While 2021 is likely to maintain many of last year’s traits of economic, political and public health uncertainty, many dealmakers are seeing greener grass ahead in the M&A space. Several trends have combined to create tailwinds for the marketplace—with corporates sitting on record levels of cash, the debt market in good shape and private equity sponsors still grappling with how to deploy dry powder.
That optimism is reflected in results from the recent 2021 BDO Middle Market CFO Outlook Survey, which polled 600 middle market CFOs in the United States.

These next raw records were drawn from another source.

theorem State.getV_setResultFlag_of_ne {x : Reg} (h : x ≠ regF) (b c : Byte) :
    (s.setResultFlag x b c).getV x = b := by simp [h.symm]

theorem toNat_flagByte (c : Bool) : (flagByte c).toNat = if c then 1 else 0 := by
  cases c <;> rfl

theorem toNat_addFlag (a b : Byte) :
    (addFlag a b).toNat = if 255 < a.toNat + b.toNat then 1 else 0 := by
  simp only [addFlag, toNat_flagByte, decide_eq_true_eq]

/-- The difference narrowed to 8 bits, as a number (R114). -/
theorem toNat_subResult (a b : Byte) :
    (subResult a b).toNat = (a.toNat + 256 - b.toNat) % 256 := by
  rw [subResult, BitVec.toNat_ofInt]
  omega

theorem toNat_subFlag (a b : Byte) :
    (subFlag a b).toNat = if b.toNat ≤ a.toNat then 1 else 0 := by
  simp only [subFlag, toNat_flagByte, decide_eq_true_eq]

theorem toNat_shrResult (a : Byte) : (shrResult a).toNat = a.toNat / 2 := by
  rw [shrResult, BitVec.toNat_ushiftRight, Nat.shiftRight_eq_div_pow, pow_one]

theorem toNat_shlResult (a : Byte) : (shlResult a).toNat = 2 * a.toNat % 256 := by
  rw [shlResult, BitVec.toNat_shiftLeft, Nat.shiftLeft_eq, pow_one, Nat.mul_comm]

/-- A bit as a flag is that bit of the number. -/
theorem toNat_flagByte_getLsbD (a : Byte) (k : Nat) :
    (flagByte (a.getLsbD k)).toNat = a.toNat / 2 ^ k % 2 := by
  rw [toNat_flagByte, BitVec.getLsbD, Nat.testBit_eq_decide_div_mod_eq]
  simp only [decide_eq_true_eq]
  split <;> omega

theorem toNat_shrFlag (a : Byte) : (shrFlag a).toNat = a.toNat % 2 := by
  rw [shrFlag, toNat_flagByte_getLsbD, pow_zero, Nat.div_one]

theorem toNat_shlFlag (a : Byte) : (shlFlag a).toNat = a.toNat / 128 := by
  rw [shlFlag, toNat_flagByte_getLsbD]
  omega

/-! ### The handlers -/

theorem exec_addVxVy (x y : Reg) : exec (.addVxVy x y) s =
    .next (s.setResultFlag x (addResult (s.getV x) (s.getV y))
      (addFlag (s.getV x) (s.getV y))) := rfl

theorem exec_subVxVy (x y : Reg) : exec (.subVxVy x y) s =
    .next (s.setResultFlag x (subResult (s.getV x) (s.getV y))
      (subFlag (s.getV x) (s.getV y))) := rfl

theorem exec_subnVxVy (x y : Reg) : exec (.subnVxVy x y) s =
    .next (s.setResultFlag x (subResult (s.getV y) (s.getV x))
      (subFlag (s.getV y) (s.getV x))) := rfl

/-- With `SHIFT_USES_VY = false` the shifted value is V[x] (D15). -/
theorem exec_shrVxVy (x y : Reg) : exec (.shrVxVy x y) s =
    .next (s.setResultFlag x (shrResult (s.getV x)) (shrFlag (s.getV x))) := rfl

/-- With `SHIFT_USES_VY = false` the shifted value is V[x] (D15). -/
theorem exec_shlVxVy (x y : Reg) : exec (.shlVxVy x y) s =
    .next (s.setResultFlag x (shlResult (s.getV x)) (shlFlag (s.getV x))) := rfl

/-- What the five handlers leave in V[x], in VF and elsewhere, given result and flag as numbers. -/
theorem setResultFlag_spec (x : Reg) {result flag : Byte} {r f : Nat} (hr : result.toNat = r)
    (hf : flag.toNat = f) :
    (x ≠ regF → ((s.setResultFlag x result flag).getV x).toNat = r) ∧
    ((s.setResultFlag x result flag).getV regF).toNat = f ∧
    Frame [.v x, .v regF] [] s (s.setResultFlag x result flag) := by
  refine ⟨fun hx => ?_, ?_, frame_setResultFlag s x _ _⟩
  · rw [s.getV_setResultFlag_of_ne hx, hr]
  · rw [s.getV_setResultFlag_regF, hf]

/-- Settles O29, with result and flag of `addResult` and `addFlag`. -/
theorem addRegistersSumAndCarry : Obligations.AddRegistersSumAndCarry := fun x y s =>
  ⟨_, exec_addVxVy s x y, setResultFlag_spec s x (toNat_addResult _ _) (toNat_addFlag _ _)⟩

/-- Settles O30: SUBN is SUB with the operands exchanged. -/
theorem subtractDifferenceAndNoBorrow : Obligations.SubtractDifferenceAndNoBorrow := fun x y s =>
  ⟨⟨_, exec_subVxVy s x y, setResultFlag_spec s x (toNat_subResult _ _) (toNat_subFlag _ _)⟩,
    ⟨_, exec_subnVxVy s x y, setResultFlag_spec s x (toNat_subResult _ _) (toNat_subFlag _ _)⟩⟩

/-- Settles O31: the flag is bit 0 of V[x] or bit 7, read before the shift. -/
theorem shiftsByOneAndFlag : Obligations.ShiftsByOneAndFlag := fun x y s =>
  ⟨⟨_, exec_shrVxVy s x y, setResultFlag_spec s x (toNat_shrResult _) (toNat_shrFlag _)⟩,
    ⟨_, exec_shlVxVy s x y, setResultFlag_spec s x (toNat_shlResult _) (toNat_shlFlag _)⟩⟩

end Sys2Proof.Machine
end

section
/-! O33, O34, O35, O37: ADD I and the stores (spec/43_index_memory.md R127, R129, R130, R132). -/

namespace Sys2Proof.Machine

variable (s : State)

/-! ### ADD I -/

theorem exec_addIVx (x : Reg) :
    exec (.addIVx x) s = .next (s.setI (s.i + (s.getV x).setWidth 16)) := rfl

/-- Settles O33: one write of I; the frame has no register. -/
theorem addIndexWrapsWithoutFlag : Obligations.AddIndexWrapsWithoutFlag := by
  intro x s
  refine ⟨_, exec_addIVx s x, ?_, frame_setI s _⟩
  rw [State.setI_i, BitVec.toNat_add, toNat_setWidth_byte]

/-! ### LD B -/

/-- The state after LD B whose addresses may all be written (R129). -/
def State.storeBcd (x : Reg) : State :=
  { s with mem := Memory.writeBytes s.mem s.i.toNat (bcdDigits (s.getV x)) }

/-- The digits as numbers: each is below 10, so a byte holds it. -/
theorem map_toNat_bcdDigits (b : Byte) :
    (bcdDigits b).map BitVec.toNat = [b.toNat / 100, b.toNat / 10 % 10, b.toNat % 10] := by
  simp only [bcdDigits, List.map_cons, List.map_nil, BitVec.toNat_ofNat, List.cons.injEq, and_true]
  omega

/-- The three digits, each at its place from I on. -/
theorem State.toNat_readByte_storeBcd (x : Reg) {k : Nat} (hk : k < 3) :
    ((s.storeBcd x).readByte (s.i.toNat + k)).toNat =
      [(s.getV x).toNat / 100, (s.getV x).toNat / 10 % 10, (s.getV x).toNat % 10][k] := by
  simp only [← map_toNat_bcdDigits, List.getElem_map]
  exact congrArg _ (Memory.read_writeBytes_of_lt _ _ _ _ _)

theorem frame_storeBcd (x : Reg) :
    Frame [] ((List.range 3).map (s.i.toNat + ·)) s (s.storeBcd x) :=
  frame_writeBytes s s.i.toNat (bcdDigits (s.getV x))

theorem exec_ldBVx_of_writable {x : Reg} (h : 0x1FF < s.i.toNat ∧ s.i.toNat + 2 < 4096) :
    exec (.ldBVx x) s = .next (s.storeBcd x) := by
  have hpass : firstFailing writeCheck s.i.toNat 3 = none :=
    (firstFailing_writeCheck_none (by decide)).2 (by omega)
  simp only [exec, execLdBVx, hpass, State.storeBcd]

theorem exec_ldBVx_of_reserved {x : Reg} (h : s.i.toNat ≤ 0x1FF) :
    exec (.ldBVx x) s = raise (.reservedWrite s.i.toNat) (.ldBVx x) s := by
  have hfail := firstFailing_writeCheck_reserved (n := 3) (by decide) h
  simp only [exec, execLdBVx, hfail]

theorem exec_ldBVx_of_outOfMemory {x : Reg} (h : 4096 ≤ s.i.toNat + 2) :
    exec (.ldBVx x) s = raise (.addressOutOfRange (max s.i.toNat 4096)) (.ldBVx x) s := by
  have hfail := firstFailing_writeCheck_out (base := s.i.toNat) (n := 3) (by decide) (by omega)
    (by omega)
  simp only [exec, execLdBVx, hfail]

/-- Settles O34: `State.storeBcd` above the reserved area and in memory, else the first failing
check. -/
theorem bcdStoresDigitsOrFails : Obligations.BcdStoresDigitsOrFails := by
  intro x s
  refine ⟨fun hlow hhigh => ?_, exec_ldBVx_of_reserved s, exec_ldBVx_of_outOfMemory s⟩
  exact ⟨_, exec_ldBVx_of_writable s ⟨hlow, hhigh⟩,
    s.toNat_readByte_storeBcd x (k := 0) (by decide),
    s.toNat_readByte_storeBcd x (k := 1) (by decide),
    s.toNat_readByte_storeBcd x (k := 2) (by decide), frame_storeBcd s x⟩

/-! ### LD [I], VX -/

/-- The state after LD [I], VX whose addresses may all be written (R130). -/
def State.storeBlock (x : Reg) : State :=
  { s with
    mem := Memory.writeBytes s.mem s.i.toNat (s.regsUpTo x)
    i := indexAfterTransfer s.i x }

theorem State.readByte_storeBlock {x k : Reg} (h : k ≤ x) :
    (s.storeBlock x).readByte (s.i.toNat + k.val) = s.getV k := by
  have hlen : k.val < (s.regsUpTo x).length := by
    rw [State.length_regsUpTo]; exact Nat.lt_succ_of_le h
  exact (Memory.read_writeBytes_of_lt _ _ _ _ hlen).trans (s.getElem_regsUpTo x k.val hlen)

theorem frame_storeBlock (x : Reg) :
    Frame [.i] ((List.range (x.val + 1)).map (s.i.toNat + ·)) s (s.storeBlock x) := by
  have hstore := frame_writeBytes s s.i.toNat (s.regsUpTo x)
  rw [State.length_regsUpTo] at hstore
  exact (hstore.mono (by simp) fun _ => id).trans ((frame_setI _ _).mono (fun _ => id) (by simp))

theorem exec_ldMemVx_of_writable {x : Reg} (h : 0x1FF < s.i.toNat ∧ s.i.toNat + x.val < 4096) :
    exec (.ldMemVx x) s = .next (s.storeBlock x) := by
  have hpass : firstFailing writeCheck s.i.toNat (x.val + 1) = none :=
    (firstFailing_writeCheck_none (by omega)).2 (by omega)
  simp only [exec, execLdMemVx, hpass, State.storeBlock]

theorem exec_ldMemVx_of_reserved {x : Reg} (h : s.i.toNat ≤ 0x1FF) :
    exec (.ldMemVx x) s = raise (.reservedWrite s.i.toNat) (.ldMemVx x) s := by
  have hfail := firstFailing_writeCheck_reserved (Nat.succ_ne_zero x.val) h
  simp only [exec, execLdMemVx, hfail]

theorem exec_ldMemVx_of_outOfMemory {x : Reg} (hlow : 0x1FF < s.i.toNat)
    (h : 4096 ≤ s.i.toNat + x.val) :
    exec (.ldMemVx x) s = raise (.addressOutOfRange (max s.i.toNat 4096)) (.ldMemVx x) s := by
  have hfail := firstFailing_writeCheck_out (Nat.succ_ne_zero x.val) hlow (Nat.lt_succ_of_le h)
  simp only [exec, execLdMemVx, hfail]

/-- Settles O35: `State.storeBlock` above the reserved area and in memory, else the first failing
check. -/
theorem blockStoreOrFails : Obligations.BlockStoreOrFails := by
  intro x s
  refine ⟨fun hlow hhigh => ?_, exec_ldMemVx_of_reserved s,
    fun hout hlow => exec_ldMemVx_of_outOfMemory s hlow hout⟩
  have hframe := frame_storeBlock s x
  refine ⟨_, exec_ldMemVx_of_writable s ⟨hlow, hhigh⟩, fun k hk => s.readByte_storeBlock hk,
    toNat_indexAfterTransfer _ _, fun a ha => hframe.mem a ?_, hframe⟩
  simp only [List.mem_map, List.mem_range, not_exists, not_and]
  omega

/-- Settles O37: the load reads, from the same index, the bytes that the store wrote there. -/
theorem blockStoreThenLoadRoundTrips : Obligations.BlockStoreThenLoadRoundTrips := by
  intro x nnn s scrambled hi hlow hhigh
  have hindex (u : State) : (u.setI (addrOf nnn)).i.toNat = s.i.toNat := by
    rw [State.setI_i, toNat_addrOf, hi]
  refine ⟨_, _, _, exec_ldMemVx_of_writable s (by omega), exec_ldINnn _ nnn,
    exec_ldVxMem_of_inMemory _ (by rw [hindex]; omega), fun k hk => ?_, ?_⟩
  · rw [State.getV_loadBlock, if_pos hk, hindex]
    exact s.readByte_storeBlock hk
  · refine (toNat_indexAfterTransfer _ _).trans ?_
    rw [hindex]; omega

end Sys2Proof.Machine
end

section
/-! O40, O41: drawing (and the lemmas of O42) (spec/44_display.md R135 to R137). -/

namespace Sys2Proof.Machine

variable (s : State) (x y : Reg) (n : Nibble)

/-- The framebuffer and the collision flag after DRW draws its rows (R136). -/
def State.drawn : Framebuffer × Bool :=
  drawRows (s.getV x).toNat (s.getV y).toNat (Memory.readBytes s.mem s.i.toNat n.toNat)
    (s.fb, false)

/-- The state after DRW whose rows are all in memory (R136). -/
def State.drawSprite : State :=
  { s.setV regF (flagByte (s.drawn x y n).2) with fb := (s.drawn x y n).1, dirty := true }

@[simp] theorem State.getV_drawSprite (k : Reg) :
    (s.drawSprite x y n).getV k = if regF = k then flagByte (s.drawn x y n).2 else s.getV k :=
  s.getV_setV regF k _

theorem frame_drawSprite : Frame [.v regF, .fb, .dirty] [] s (s.drawSprite x y n) :=
  { Frame.refl s [.v regF, .fb, .dirty] [] with
    v := fun k hk => by
      have hne : regF ≠ k := fun h => hk (by simp [h])
      rw [State.getV_drawSprite, if_neg hne]
    fb := fun h => absurd (by simp) h
    dirty := fun h => absurd (by simp) h }

theorem exec_drwVxVyN_of_inMemory {x y : Reg} {n : Nibble}
    (h : ∀ r, r < n.toNat → s.i.toNat + r < 4096) :
    exec (.drwVxVyN x y n) s = .next (s.drawSprite x y n) := by
  have hpass : firstFailing readCheck s.i.toNat n.toNat = none :=
    firstFailing_eq_none.2 fun r hr => readCheck_eq_none.2 (h r hr)
  simp only [exec, execDrwVxVyN, hpass, State.drawSprite, State.drawn]

theorem exec_drwVxVyN_of_outOfMemory {x y : Reg} {n : Nibble} (hn : n.toNat ≠ 0)
    (h : 4096 < s.i.toNat + n.toNat) : exec (.drwVxVyN x y n) s =
      raise (.addressOutOfRange (max s.i.toNat 4096)) (.drwVxVyN x y n) s := by
  have hfail := firstFailing_readCheck_some hn h
  simp only [exec, execDrwVxVyN, hfail]

/-! ### Pixels and collision -/

theorem onGrid_of_pixel_eq_some {fb : Framebuffer} {px py : Nat} {b : Bool}
    (h : pixel fb px py = some b) : pixelOnGrid px py := by
  by_contra hoff
  rw [pixel_offGrid fb hoff] at h
  cases h

theorem pixel_drawSprite_of_covers {px py : Nat} (h : spriteCovers s x y n px py) :
    pixel (s.drawSprite x y n).fb px py = (pixel s.fb px py).map (!·) := by
  have hcover := (rowsCover_readBytes s x y n px py).2 h
  refine ((drawRows_spec _ _ _ _).1 px py).trans ?_
  simp only [hcover, Bool.xor_true]

theorem pixel_drawSprite_of_not_covers {px py : Nat} (h : ¬ spriteCovers s x y n px py) :
    pixel (s.drawSprite x y n).fb px py = pixel s.fb px py := by
  have hcover := Bool.eq_false_iff.2 (mt (rowsCover_readBytes s x y n px py).1 h)
  refine ((drawRows_spec _ _ _ _).1 px py).trans ?_
  simp only [hcover, Bool.xor_false, Option.map_id']

/-- The sprite covers a pixel of the grid that is 1 (R136). -/
def Collides : Prop :=
  ∃ px py, px < 64 ∧ py < 32 ∧ spriteCovers s x y n px py ∧ pixel s.fb px py = some true

/-- The flag of the loops is the collision; a pixel that is 1 lies on the grid. -/
theorem drawn_snd_iff : (s.drawn x y n).2 = true ↔ Collides s x y n := by
  refine (drawRows_spec _ _ _ _).2.trans ?_
  simp only [Bool.false_eq_true, false_or, rowsCover_readBytes]
  constructor
  · rintro ⟨px, py, hcover, hpix⟩
    obtain ⟨hx, hy⟩ := onGrid_of_pixel_eq_some hpix
    exact ⟨px, py, hx, hy, hcover, hpix⟩
  · rintro ⟨px, py, -, -, hcover, hpix⟩
    exact ⟨px, py, hcover, hpix⟩

theorem getV_regF_drawSprite_of_collides (h : Collides s x y n) :
    (s.drawSprite x y n).getV regF = 1 := by
  rw [State.getV_drawSprite, if_pos rfl, (drawn_snd_iff s x y n).2 h]; rfl

theorem getV_regF_drawSprite_of_not_collides (h : ¬ Collides s x y n) :
    (s.drawSprite x y n).getV regF = 0 := by
  rw [State.getV_drawSprite, if_pos rfl, Bool.eq_false_iff.2 (mt (drawn_snd_iff s x y n).1 h)]; rfl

While most middle market companies anticipate 2021 will bring financial growth and broad economic recovery, their expectations follow a year of steep declines in revenue for many. For some companies, growth may mean a return to pre-pandemic financial performance rather than reaching new levels, but most believe the deepest hardship is over.
Whether those CFOs identify their businesses as thriving, surviving or struggling today, their outlook for a year from now is overwhelmingly positive.
Deal flow saw highs and lows in 2020. A strong start in Q1 shifted to a pause in Q2 as many businesses and investors braced for the initial impact of the Covid-19 pandemic. But Q3 saw the floodgates open as buyers and sellers returned to the table to close deals prior to the end of the year, driven in large part by ample access to capital and concerns about changes in political leadership and tax policy following the November elections. Uncertainty in the economic outlook for 2021 also drove seller motivation to close deals in 2020.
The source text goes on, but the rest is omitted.